Dataset for this article is available at CASIA: Go to CASIA.

Abstract:

Convolution Neural Networks (CNN) have recently achieved state-of-the art performance on handwritten Chinese character recognition (HCCR). However, most of CNN models employ the SoftMax activation function and minimize cross entropy loss, which may cause loss of inter-class information. To cope with this problem, we propose to combine cross entropy with similarity ranking function and use it as loss function. The experiments results show that the combination loss functions produce higher accuracy in HCCR. This report briefly reviews cross entropy loss function, a typical similarity ranking function: Euclidean distance, and also propose a new similarity ranking function: Average variance similarity. Experiments are done to compare the performances of a CNN model with three different loss functions. In the end, SoftMax cross entropy with Average variance similarity produce the highest accuracy on handwritten Chinese characters recognition.

Keywords:

Convolution Neural Networks (CNN); handwritten Chinese character recognition (HCCR); cross-entropy function; similarity ranking function

I. INTRODUCTION

This report is focused on the offline Handwritten Chinese character recognition, which is an important research field in pattern recognition. Recognizing Chinese characters is more challenging compared with alphabet and digits recognition. Because Chinese has over 7000 classes in the common vocabulary, and it also has more complex structure in each character. In recent years, Chinese handwriting character recognition has received much research and attention. As regular Neural network don't scale well to full image, in order to deal with the handwritten images, the most suitable approach is to use convolution neural network (CNN). The model in this report is based on CNN. However, unlike most existing methods, the method presented in this report using both classification and similarity ranking signals as supervision to train a CNN model. Classification is to classify an input image into a large number of identity classes, while similarity ranking is to minimize the intra-class distance while maximizing the inter-class distance.

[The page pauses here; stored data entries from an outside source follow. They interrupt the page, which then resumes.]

/-! ## Power, clocks, thermal, resets -/

/-- A thermal sensor (20_power_clocks.md R601, R602): its last three valid samples, consecutive beats without one, failed. -/
structure Sensor where
  recent : List Int := []
  missed : Nat := 0
  failed : Bool := false
  deriving DecidableEq, Repr

/-- A step of R603 or R605: in force, and the consecutive beats towards its release. -/
structure StepReq where
  on : Bool := false
  cool : Nat := 0
  deriving DecidableEq, Repr

/-- The monitors of a region (20_power_clocks.md R600-R605, R613). -/
structure Monitor where
  /-- Four thermal sensors. 20_power_clocks.md R601. Reset no sample. -/
  sensors : Vector Sensor 4 := Vector.replicate 4 {}
  /-- A sensor of the region failed since the last module reset. 20_power_clocks.md R602. Reset false. -/
  anyFailed : Bool := false
  /-- TEMP 0x7010 + r:01 in 0.1 C. 20_power_clocks.md R613. Reset 0. -/
  temp : Int := 0
  /-- Steps of R603 in its order: TEMP_STEP1, TEMP_STEP2, 103 C, 108 C. 20_power_clocks.md R603. Reset off. -/
  steps : Vector StepReq 4 := Vector.replicate 4 {}
  /-- The droop step. 20_power_clocks.md R605. Reset off. -/
  droop : StepReq := {}
  /-- The setting that the droop step requires. 20_power_clocks.md R605. Reset 3. -/
  droopSet : Nat := 3
  /-- SAFE 0x7010 + r:02. 20_power_clocks.md R613. Reset 0. -/
  safe : BitVec 2 := 0
  /-- The bar in which the region first reported a safe setting below the setting in force. 02_beats_and_bars.md R59. Reset none. -/
  below : Option Nat := none
  /-- Stretched periods of the bar in progress, and STRETCH 0x7010 + r:03 of the last bar. 20_power_clocks.md R613. Reset 0. -/
  stretchNow : BitVec 32 := 0
  stretch : BitVec 32 := 0
  /-- VCORE 0x7010 + r:04. 20_power_clocks.md R613. Reset 0. -/
  vcore : BitVec 16 := 0
  /-- The generator has lock. 20_power_clocks.md R597. Reset true (DESIGN CHOICE, log 7). -/
  lock : Bool := true
  /-- The core set point of the region's rail in mV, which follows the setting. 20_power_clocks.md R598, R599. Reset 620, that of setting 0b01 (R621). -/
  corePoint : BitVec 16 := 620
  /-- Four failed sensors have faulted the region. 20_power_clocks.md R602. Reset false. -/
  faulted : Bool := false
  /-- The event of the 108 C row has been recorded since the region reached it. 20_power_clocks.md R604. Reset false. -/
  hot : Bool := false
  /-- The hardware bounds overridden in the last report, each with the setting applied, so that each is recorded once as it begins: row 2 (103 C) or
  3 (108 C) of R603, 4 the mode maximum or the cap of R594. 20_power_clocks.md R607. Reset none. -/
  overriding : List (Nat × Nat) := []
  /-- The software bounds unmet in the last report, by sub-index. 20_power_clocks.md R608. Reset none. -/
  unmetting : List Nat := []
  deriving DecidableEq, Repr

/-- Power input, trip and resets (20_power_clocks.md, 21_reset.md, 23_module_signals.md). -/
structure Power where
  /-- The conversion runs. 20_power_clocks.md R595. Reset true (log 9). -/
  on : Bool := true
  /-- PWRGD. 23_module_signals.md R669. Reset false. -/
  pwrgd : Bool := false
  /-- THERMTRIP latch. 23_module_signals.md R672. Reset false. -/
  trip : Bool := false
  /-- INPUT_VOLTAGE 0x7000:01 in mV. 20_power_clocks.md R613. Reset 0. -/
  vin : BitVec 16 := 0
  /-- INPUT_POWER 0x7000:02 in W. 20_power_clocks.md R613. Reset 0. -/
  watts : BitVec 16 := 0
  /-- The power step of R606, and the setting it requires. 20_power_clocks.md R606. Reset off, 3. -/
  step : Bool := false
  stepSet : Nat := 3
  /-- OVERRIDES 0x7000:0A and UNMET 0x7000:0B. 20_power_clocks.md R613. Reset 0. -/
  overrides : BitVec 32 := 0
  unmet : BitVec 32 := 0
  /-- REF100 has been valid for 1 ms. 23_module_signals.md R668, R671. Reset false. -/
  ref100 : Bool := false
  /-- Monitors of regions 0-7. 20_power_clocks.md R600. Reset as their own fields. -/
  mon : Vector Monitor 8 := Vector.replicate 8 {}
  /-- BRINGUP 0x1200:07. 21_reset.md R620, R632. Reset 1 POWER (log 9). -/
  bringup : BitVec 8 := 1
  /-- BRINGUP_FAULT 0x1200:08. 21_reset.md R632. Reset 0. -/
  bringupFault : BitVec 16 := 0
  /-- LAST_RESET 0x1200:05. 21_reset.md R632. Reset 1 cold. -/
  lastReset : BitVec 8 := 1
  /-- RESET_CAUSE 0x1200:06. 21_reset.md R632. Reset 1 power. -/
  resetCause : BitVec 8 := 1
  /-- Boot has ended and bring-up waits for REF100. 23_module_signals.md R668. Reset false. -/
  booted : Bool := false
  /-- Bring-up runs its warm form (R626). 21_reset.md R626. Reset false. -/
  warm : Bool := false
  /-- Filtered levels of MODRST_N and WARMRST_N. 21_reset.md R615. Reset high. -/
  modrst : Bool := true
  warmrst : Bool := true
  /-- PERST_N. 21_reset.md R615. Reset low (DESIGN CHOICE, log 7). -/
  perst : Bool := false
  /-- The PCIe port has trained since PERST_N rose. 23_module_signals.md R670. Reset false. -/
  trained : Bool := false
  /-- Clusters in self-test after a CLUSTER_RESET. 21_reset.md R628. Reset none. -/
  testing : List Nat := []
  /-- Entries of index 0x7000 written in the beat, by sub-index, with the values in force until the next boundary. 20_power_clocks.md R613. Reset none. -/
  held : Table Nat := []
  deriving DecidableEq, Repr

The rest of this report includes the briefly reviews for convolutional neural network and cross-entropy, introduction of similarity ranking function, methodology of the experiment and the results analysis.

II. BACKGROUND

2.1 Convolutional Neural Network

Convolutional neural networks (CNNs) consist of an input and an output layer, as well as multiple hidden layers. The hidden layers of a CNN typically consist of convolutional layers, pooling layers, fully connected layers and normalization layers [1]. Avoiding complex pre-processing of the image (extracting artificial features, etc.), CNNs process input original image directly. The layers of a CNN have neurons arranged in 3 dimensions: width, height and depth, CNN can reduce the full image into a single vector of class scores, arranged along the depth dimension through complete process [2]. In visual object recognition, CNNs often achieve a good performance. The convolution layer only increases the depth and leave the height and width unchanged. For the pooling layer, it would keep the depth, and narrow the size of volume. Finally, the fully connected layer would transform the volume into 1x1xn which n is represented to different classes [3]. Unlike the regular neural networks, CNN preserves the input's neighborhood relations and spatial locality in their latent higher-level feature representations. While the architecture of common fully connected neural network do not scale well to realistic-sized high-dimensional images in terms of computational complexity, CNNs do, since the number of free parameters describing their shared weights does not depend on the input dimensionality [4].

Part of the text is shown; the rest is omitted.